Task to complete:
Return the listing in full. Keep each line exactly as it is.
··· Listed entries ···
-- ==== Sys2Proof/Machine/Encoder.lean ====
section
/-! DEFINITION. ENCODE, the one operation of CORE. -/

namespace Sys2Proof.Machine

/-- ENCODE (44_stream_encode.md R161): one transaction, for any 32-bit value. -/
def execEncode (u : CardId) (s : State) : Host.Outcome State Fault Refusal :=
  s.transact u .stream

end Sys2Proof.Machine
end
···
Exercise answer:
-- ==== Sys2Proof/Machine/Encoder.lean ====
section
/-! DEFINITION. ENCODE, the one operation of CORE. -/

namespace Sys2Proof.Machine

/-- ENCODE (44_stream_encode.md R161): one transaction, for any 32-bit value. -/
def execEncode (u : CardId) (s : State) : Host.Outcome State Fault Refusal :=
  s.transact u .stream

end Sys2Proof.Machine
end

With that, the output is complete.